# WHAT IS BEING ASKED
Write out, from the entries below, exactly the lines that run between the lines holding "R157, R160) -/" and "(s : State) : execDone", inclusive, and stop there.
Content starts
/-! ## The byte taken -/

/-- The byte at the head of `RXQ` taken. -/
theorem State.popRx_of_rx {s : State} {b : Byte} {r : List Byte} (hr : s.rxq = b :: r) : s.popRx = { s with rxq := r } := by
  simp [State.popRx, hr]

/-- A byte that leaves the command at its wait changes `RXQ` and the record alone. -/
theorem State.Waiting.popRx_enter {s : State} {k : Ctl} {c : Cmd} {n : Command} {b : Byte} {r : List Byte}
    (h : s.Waiting k c n b r) (c' : Cmd) : s.popRx.enter k (some c') = { s with rxq := r, cmd := some c' } := by
  rw [State.popRx_of_rx h.rx, ← h.ctl]
  rfl

/-- An abort on a byte taken, with the `NAK` of the code's row (60_exceptions.md R300, R301). -/
theorem raiseAbort_popRx {s : State} {b : Byte} {r : List Byte} (hr : s.rxq = b :: r) {code : Abort}
    (hcode : code.sent = [NAK]) : raiseAbort code s.popRx = .next (s.nakked r) := by
  rw [State.popRx_of_rx hr, raiseAbort_eq, hcode]
  rfl

/-! ## The idle states (41_framing_fsm.md R143-R145) -/

theorem onByte_idle {s : State} (hk : s.ctl = .announce ∨ s.ctl = .waitSoh) (b : Byte) : onByte b s = idleByte b s := by
  rcases hk with hk | hk <;> simp [onByte, hk]

theorem idleByte_discards {s : State} {b : Byte} {r : List Byte} (hr : s.rxq = b :: r) (hb : b ≠ SOH) :
    idleByte b s = .next { s with rxq := r } := by
  rw [idleByte, if_neg hb, State.popRx_of_rx hr]

/-- Settles O29: `SOH` as the byte that starts a command. -/
theorem sohStartsCommand : Obligations.SohStartsCommand := by
  unfold Obligations.SohStartsCommand
  intro s r hk hr
  refine ⟨(freshCmd s.cfg).crc, ?_, fun hcov => if_pos hcov⟩
  rw [exec_control hr rfl, onByte_idle hk, idleByte, if_pos rfl, State.popRx_of_rx hr, startCommand_eq]
  rfl

/-- Settles O30: a byte other than `SOH`, taken as a control byte or as a plain one. -/
theorem idleBytesDiscarded : Obligations.IdleBytesDiscarded := by
  unfold Obligations.IdleBytesDiscarded
  intro s b r hk hr
  have discard (hb : b ≠ SOH) : onByte b s = .next { s with rxq := r } := by
    rw [onByte_idle hk, idleByte_discards hr hb]
  refine ⟨?stx, ?ack, ?nak, fun hb he => ?other⟩
  case stx | ack | nak =>
    rintro rfl
    exact (exec_control hr rfl).trans (discard (by decide))
  case other =>
    have hx : s.ctl ≠ .exec ∧ s.ctl ≠ .jumped := by rcases hk with hk | hk <;> simp [hk]
    rw [step_byte he hr hx.1 hx.2, discard hb]

/-! ## The frame header (41_framing_fsm.md R146-R148) -/

/-- Settles O31: the two bytes before the lookup, folded into the CRC where it covers the frame header. -/
theorem typeAndLengthBytes : Obligations.TypeAndLengthBytes := by
  unfold Obligations.TypeAndLengthBytes
  intro s c b r he hc hr
  have hstep (hk : s.ctl = .typ ∨ s.ctl = .lenLo) : step s = frameByte b s := by
    rcases hk with hk | hk <;> simp [step_byte he hr, onByte, hk]
  refine ⟨fun hk => ?_, fun hk => ?_⟩
  · rw [hstep (.inl hk), frameByte, need_eq hc, hk, State.popRx_of_rx hr]
    rfl
  · rw [hstep (.inr hk), frameByte, need_eq hc, hk, State.popRx_of_rx hr]
    rfl

/-- The high length byte completes the length, and the command's length check takes over (41_framing_fsm.md R146, R147). -/
theorem lenHiByte_eq {n : Command} {b : Byte} {c : Cmd} {s : State} {lo : U16} (hl : c.length = some lo) :
    lenHiByte (handlerOf n) b c s = checkLengthAndInit (handlerOf n) (lo ||| ((b.zeroExtend 16) <<< 8))
      { c.withLenHi s.cfg lo b with name := some n } s.popRx := by
  rw [lenHiByte, need_eq hl, handlerOf_name]

section
variable {n : Command} {len : U16} {c : Cmd} {s : State}

theorem checkLengthAndInit_short (h : len.toNat < s.cfg.hdrSize n) :
    checkLengthAndInit (handlerOf n) len c s = raiseAbort .lenShort s := by
  simp only [checkLengthAndInit, handlerOf_name]
  rw [if_pos (by omega)]

theorem checkLengthAndInit_refused (h : s.cfg.hdrSize n ≤ len.toNat)
    (hbad : s.cfg.pldMax < len.toNat - s.cfg.hdrSize n ∨ s.cfg.payloadOk n (len.toNat - s.cfg.hdrSize n) = false) :
    checkLengthAndInit (handlerOf n) len c s = raiseAbort .initFail s := by
  have hpl : ((len.toNat : Int) - (s.cfg.hdrSize n : Int)).toNat = len.toNat - s.cfg.hdrSize n := by omega
  simp only [checkLengthAndInit, handlerOf_name, handlerOf_init, hpl]
  rw [if_neg (by omega)]
  split
  · rfl
  · rw [if_neg]
    rw [hbad.resolve_left (by omega)]
    exact Bool.false_ne_true

theorem checkLengthAndInit_pass (h : s.cfg.hdrSize n ≤ len.toNat) (hmax : len.toNat - s.cfg.hdrSize n ≤ s.cfg.pldMax)
    (hok : s.cfg.payloadOk n (len.toNat - s.cfg.hdrSize n) = true) :
    checkLengthAndInit (handlerOf n) len c s = headerAck (handlerOf n) (s.cfg.hdrSize n)
      { c with hs := some (s.cfg.hdrSize n), pl := some ((len.toNat - s.cfg.hdrSize n : Nat) : Int) } s := by
  have hpl : (len.toNat : Int) - (s.cfg.hdrSize n : Int) = ((len.toNat - s.cfg.hdrSize n : Nat) : Int) := by omega
  simp only [checkLengthAndInit, handlerOf_name, handlerOf_init, hpl, Int.toNat_natCast, hok, if_true]
  rw [if_neg (by omega), if_neg (by omega)]

/-- The record at the header acknowledgement: no byte of the data phase received (41_framing_fsm.md R148). -/
def Cmd.dataPhase (c : Cmd) (cfg : Config) : Cmd :=
  { c with crc := if cfg.crcCoversFrameHdr then c.crc else cfg.crcSeed, hdr := some [], pld := some [] }

theorem headerAck_dataPhase (h : Handler) (hs : Nat) (c : Cmd) (s : State) : headerAck h hs c s =
    if 0 < hs then .next ((s.tx [ACK]).enter .hdr (some (c.dataPhase s.cfg)))
    else afterHeader h (c.dataPhase s.cfg) (s.tx [ACK]) := rfl

/-- `Header` refuses (41_framing_fsm.md R149). -/
theorem afterHeader_fail {hdr : List Byte} {pl : Nat} (hh : c.hdr = some hdr) (hpl : c.pl = some (pl : Int))
    (hbad : (handlerOf n).header s.cfg (decodeFields s.cfg n hdr) pl = false) :
    afterHeader (handlerOf n) c s = raiseAbort .headerFail s := by
  rw [afterHeader, need_eq hh, need_eq hpl]
  simp only [handlerOf_name, Int.toNat_natCast, hbad, Bool.false_eq_true, if_false]

/-- `Header` passes, and a payload is to come (41_framing_fsm.md R149). -/
theorem afterHeader_payload {hdr pld : List Byte} {pl : Nat} (hh : c.hdr = some hdr) (hpl : c.pl = some (pl : Int))
    (hp : c.pld = some pld) (hok : (handlerOf n).header s.cfg (decodeFields s.cfg n hdr) pl = true) (hpos : 0 < pl) :
    afterHeader (handlerOf n) c s = .next (s.enter .pld (some { c with f := some (decodeFields s.cfg n hdr) })) :=
  (afterHeader_pass hh hpl hp hok).trans (congrArg _ (if_pos hpos))

/-- `Header` passes, and there is no payload (41_framing_fsm.md R149, R150). -/
theorem afterHeader_noPayload {hdr pld : List Byte} (hh : c.hdr = some hdr) (hpl : c.pl = some ((0 : Nat) : Int))
    (hp : c.pld = some pld) (hok : (handlerOf n).header s.cfg (decodeFields s.cfg n hdr) 0 = true) :
    afterHeader (handlerOf n) c s =
      .next ((s.tx [ACK]).enter .crcLo (some { c with f := some (decodeFields s.cfg n hdr) })) :=
  (afterHeader_pass hh hpl hp hok).trans (congrArg _ (if_neg (Nat.lt_irrefl 0)))

end

/-- Settles O33: the checks of R147 in their order, and past them the header acknowledgement. -/
theorem lengthCheckAndInit : Obligations.LengthCheckAndInit := by
  unfold Obligations.LengthCheckAndInit
  intro s c n lo b r hk hc hn hl hr len hs pl crc₁ c₁
  have hexec : exec n.toInstr s =
      checkLengthAndInit (handlerOf n) len { c.withLenHi s.cfg lo b with name := some n } s.popRx := by
    rw [exec_lookup hk hc hn hr, lenHiByte_eq hl]
  have hc₁ : c₁ = Cmd.dataPhase
      { c.withLenHi s.cfg lo b with name := some n, hs := some hs, pl := some (pl : Int) } s.cfg := by
    simp only [Cmd.dataPhase, Cmd.withLenHi, foldFrame, c₁, crc₁, len]
    split <;> rfl
  refine ⟨fun hshort => ?short, fun hle hbad => ?refused, fun hle hmax hok => ?passed⟩
  case short => rw [hexec, checkLengthAndInit_short (s := s.popRx) hshort, raiseAbort_popRx hr rfl]
  case refused => rw [hexec, checkLengthAndInit_refused (s := s.popRx) hle hbad, raiseAbort_popRx hr rfl]
  case passed =>
    have hack : exec n.toInstr s = if 0 < hs then .next ((s.popRx.tx [ACK]).enter .hdr (some c₁))
        else afterHeader (handlerOf n) c₁ (s.popRx.tx [ACK]) := by
      rw [hexec, checkLengthAndInit_pass (s := s.popRx) hle hmax hok, headerAck_dataPhase, hc₁]
      rfl
    have hpop := State.popRx_of_rx hr
    refine ⟨fun hpos => ?_, fun hz hbad => ?_, fun hz hh hpos => ?_, fun hz hh hpl => ?_⟩
    · rw [hack, if_pos hpos, hpop]
      rfl
    · rw [hack, if_neg (by omega), afterHeader_fail (s := s.popRx.tx [ACK]) (c := c₁) rfl rfl hbad, raiseAbort_eq, hpop]
      simp [State.nakked, State.sent, Abort.sent]
    · rw [hack, if_neg (by omega), afterHeader_payload (s := s.popRx.tx [ACK]) (c := c₁) rfl rfl rfl hh hpos, hpop]
      rfl
    · rw [hpl] at hh
      rw [hack, if_neg (by omega), afterHeader_noPayload (s := s.popRx.tx [ACK]) (c := c₁) rfl
        (congrArg (fun k : Nat => some (k : Int)) hpl) rfl hh, hpop]
      simp [State.sent, State.tx, State.enter]

/-! ## The data phase (41_framing_fsm.md R149-R151) -/

/-- Settles O34: one more header byte, and `Header` on the last one. -/
theorem headerBytes : Obligations.HeaderBytes := by
  unfold Obligations.HeaderBytes
  intro s c n hdr pld hs pl b r h hhdr hpld hhs hpl c₁ f
  have hexec : exec n.toInstr s = if hdr.length + 1 = hs then afterHeader (handlerOf n) c₁ s.popRx
      else .next (s.popRx.enter .hdr (some c₁)) := by
    rw [exec_waiting h nofun nofun, commandByte, h.ctl]
    exact hdrByte_eq hhdr hhs b
  refine ⟨fun hmore => ?_, fun hlast hbad => ?_, fun hlast hh hpos => ?_, fun hlast hh hz => ?_⟩
  · rw [hexec, if_neg hmore, h.popRx_enter]
  · rw [hexec, if_pos hlast, afterHeader_fail (s := s.popRx) (c := c₁) rfl hpl hbad, raiseAbort_popRx h.rx rfl]
  · rw [hexec, if_pos hlast, afterHeader_payload (s := s.popRx) (c := c₁) rfl hpl hpld hh hpos, State.popRx_of_rx h.rx]
    rfl
  · subst hz
    rw [hexec, if_pos hlast, afterHeader_noPayload (s := s.popRx) (c := c₁) rfl hpl hpld hh, State.popRx_of_rx h.rx]
    rfl

/-- Settles O35: one more payload byte, and the acknowledgement on the last one. -/
theorem payloadBytes : Obligations.PayloadBytes := by
  unfold Obligations.PayloadBytes
  intro s c n f pld pl b r h hf hpld hpl c₁
  have hexec : exec n.toInstr s = .next (if pld.length + 1 = pl then (s.popRx.tx [ACK]).enter .crcLo (some c₁)
      else s.popRx.enter .pld (some c₁)) := by
    rw [exec_waiting h nofun nofun, commandByte, h.ctl]
    exact pldByte_eq hf hpld hpl b
  refine ⟨fun hmore => ?_, fun hlast => ?_⟩
  · rw [hexec, if_neg hmore, h.popRx_enter]
  · rw [hexec, if_pos hlast, State.popRx_of_rx h.rx]
    rfl

/-! ## The CRC (41_framing_fsm.md R152, R153, R159; 40_crc.md R127-R129) -/

/-- The CRC check compares numbers. -/
theorem crcMatches_iff {c : Cmd} {lo hi : Byte} : crcMatches c lo hi = true ↔ lo.toNat + 256 * hi.toNat = c.crc.toNat := by
  rw [crcMatches, beq_iff_eq, ← joinLE_toNat, BitVec.toNat_inj]

/-- Settles O36: the low byte kept, and the comparison on the high byte. -/
theorem crcConfirmation : Obligations.CrcConfirmation := by
  unfold Obligations.CrcConfirmation
  intro s c n b r
  refine ⟨fun h => ?_, fun f pld lo h hf hp hlo => ?_⟩
  · rw [exec_waiting h nofun nofun, commandByte, h.ctl, State.popRx_of_rx h.rx]
    rfl
  · have hexec : exec n.toInstr s = crcHiByte (handlerOf n) b c s := by
      rw [exec_waiting h nofun nofun, commandByte, h.ctl]
    rw [hexec, crcHiByte, need_eq hlo, need_eq hf, need_eq hp]
    refine ⟨fun hm => ?_, fun hm => ?_⟩
    · rw [if_pos (crcMatches_iff.mpr hm), State.popRx_of_rx h.rx]
      rfl
    · rw [if_neg (mt crcMatches_iff.mp hm), raiseAbort_popRx h.rx rfl]

end Sys2Proof.Machine
end

section
/-! The response of a command: the end of `Exec`, the length, the data and the host's CRC; and WRITE_RAM's one primitive
(41_framing_fsm.md R155-R163; 42_commands.md R192-R211). -/

namespace Sys2Proof.Machine

/-! ## The end of Exec (41_framing_fsm.md R156, R157, R160) -/

/-- RUN alone ends in a jump (42_commands.md R197). -/
theorem handlerOf_jump {n : Command} (hn : n ≠ .run) (f : HdrFields Tagged) : (handlerOf n).jump f = none := by
  cases n
  case run => exact absurd rfl hn
  all_goals rfl

/-- The end of a command without a response: `ACK` at the rate in force, then a pending rate applied. -/
theorem execDone_noResponse {n : Command} (hr : n.hasResponse = false) (hn : n ≠ .run) (f : HdrFields Tagged) (c : Cmd)
    (s : State) : execDone (handlerOf n) f c s = .next { s with
      ctl := .waitSoh, cmd := none, txl := s.txl ++ s.sent [ACK], baud := c.newBaud.getD s.baud } := by
  rw [execDone_eq, handlerOf_jump hn, handlerOf_name, hr]
  rfl
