-- ==== Sys2Proof/Laws/State.lean ====
section
/-! SUPPORT. One lemma per field and update of State, true by rfl. -/

namespace Sys2Proof.Machine

variable (s : State) (b : Bytes) (n : Nat) (r : Reply) (f : Frame) (t : Token)

@[simp] theorem State.setBuf_buf : (s.setBuf b).buf = b := rfl
@[simp] theorem State.setBuf_cnt : (s.setBuf b).cnt = s.cnt := rfl
@[simp] theorem State.setBuf_pc : (s.setBuf b).pc = s.pc := rfl
@[simp] theorem State.setBuf_trace : (s.setBuf b).trace = s.trace := rfl
@[simp] theorem State.setBuf_results : (s.setBuf b).results = s.results := rfl
@[simp] theorem State.setBuf_cfg : (s.setBuf b).cfg = s.cfg := rfl

@[simp] theorem State.setCnt_buf : (s.setCnt n).buf = s.buf := rfl
@[simp] theorem State.setCnt_cnt : (s.setCnt n).cnt = n := rfl
@[simp] theorem State.setCnt_pc : (s.setCnt n).pc = s.pc := rfl
@[simp] theorem State.setCnt_trace : (s.setCnt n).trace = s.trace := rfl
@[simp] theorem State.setCnt_results : (s.setCnt n).results = s.results := rfl
@[simp] theorem State.setCnt_cfg : (s.setCnt n).cfg = s.cfg := rfl

@[simp] theorem State.emit_buf : (s.emit r).buf = s.buf := rfl
@[simp] theorem State.emit_cnt : (s.emit r).cnt = s.cnt := rfl
@[simp] theorem State.emit_pc : (s.emit r).pc = s.pc + 1 := rfl
@[simp] theorem State.emit_trace : (s.emit r).trace = s.trace := rfl
@[simp] theorem State.emit_results : (s.emit r).results = ⟨none, r⟩ :: s.results := rfl
@[simp] theorem State.emit_cfg : (s.emit r).cfg = s.cfg := rfl

@[simp] theorem State.expose_buf : (s.expose f).buf = s.buf := rfl
@[simp] theorem State.expose_cnt : (s.expose f).cnt = s.cnt := rfl
@[simp] theorem State.expose_pc : (s.expose f).pc = s.pc := rfl
@[simp] theorem State.expose_trace : (s.expose f).trace = s.trace := rfl
@[simp] theorem State.expose_results : (s.expose f).results = exposeIn f s.results := rfl
@[simp] theorem State.expose_cfg : (s.expose f).cfg = s.cfg := rfl

@[simp] theorem State.withToken_buf : (s.withToken t).buf = s.buf := rfl
@[simp] theorem State.withToken_cnt : (s.withToken t).cnt = s.cnt := rfl
@[simp] theorem State.withToken_pc : (s.withToken t).pc = s.pc := rfl
@[simp] theorem State.withToken_trace : (s.withToken t).trace = placeAt s.pc t s.trace := rfl
@[simp] theorem State.withToken_results : (s.withToken t).results = s.results := rfl
@[simp] theorem State.withToken_cfg : (s.withToken t).cfg = s.cfg := rfl

@[simp] theorem clearBuf_eq : clearBuf s = s.setBuf [] := rfl

@[simp] theorem exposeIn_cons (x : OpResult) (rest : List OpResult) :
    exposeIn f (x :: rest) = ⟨some f, x.reply⟩ :: rest := rfl

@[simp] theorem exposeIn_length (rs : List OpResult) : (exposeIn f rs).length = rs.length := by cases rs <;> rfl

@[simp] theorem exposeIn_replies (rs : List OpResult) :
    (exposeIn f rs).map OpResult.reply = rs.map OpResult.reply := by cases rs <;> rfl

/-- The token placed is the token the next step takes. -/
@[simp] theorem placeAt_get (tr : List Token) : (placeAt n t tr)[n]? = some t := by
  induction n generalizing tr with
  | zero => rfl
  | succ n ih => cases tr <;> simpa [placeAt] using ih _

@[simp] theorem State.withToken_token : (s.withToken t).token? = some t := placeAt_get _ _ _

/-- Placing a token at the end of the trace appends it. -/
theorem placeAt_length (tr : List Token) : placeAt tr.length t tr = tr ++ [t] := by
  induction tr with
  | nil => rfl
  | cons a tr ih => simp [placeAt, ih]

end Sys2Proof.Machine
end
Content ends
# EXERCISE RESPONSE
/-! ## The end of Exec (41_framing_fsm.md R156, R157, R160) -/

/-- RUN alone ends in a jump (42_commands.md R197). -/
theorem handlerOf_jump {n : Command} (hn : n ≠ .run) (f : HdrFields Tagged) : (handlerOf n).jump f = none := by
  cases n
  case run => exact absurd rfl hn
  all_goals rfl

/-- The end of a command without a response: `ACK` at the rate in force, then a pending rate applied. -/
theorem execDone_noResponse {n : Command} (hr : n.hasResponse = false) (hn : n ≠ .run) (f : HdrFields Tagged) (c : Cmd)
    (s : State) : execDone (handlerOf n) f c s = .next { s with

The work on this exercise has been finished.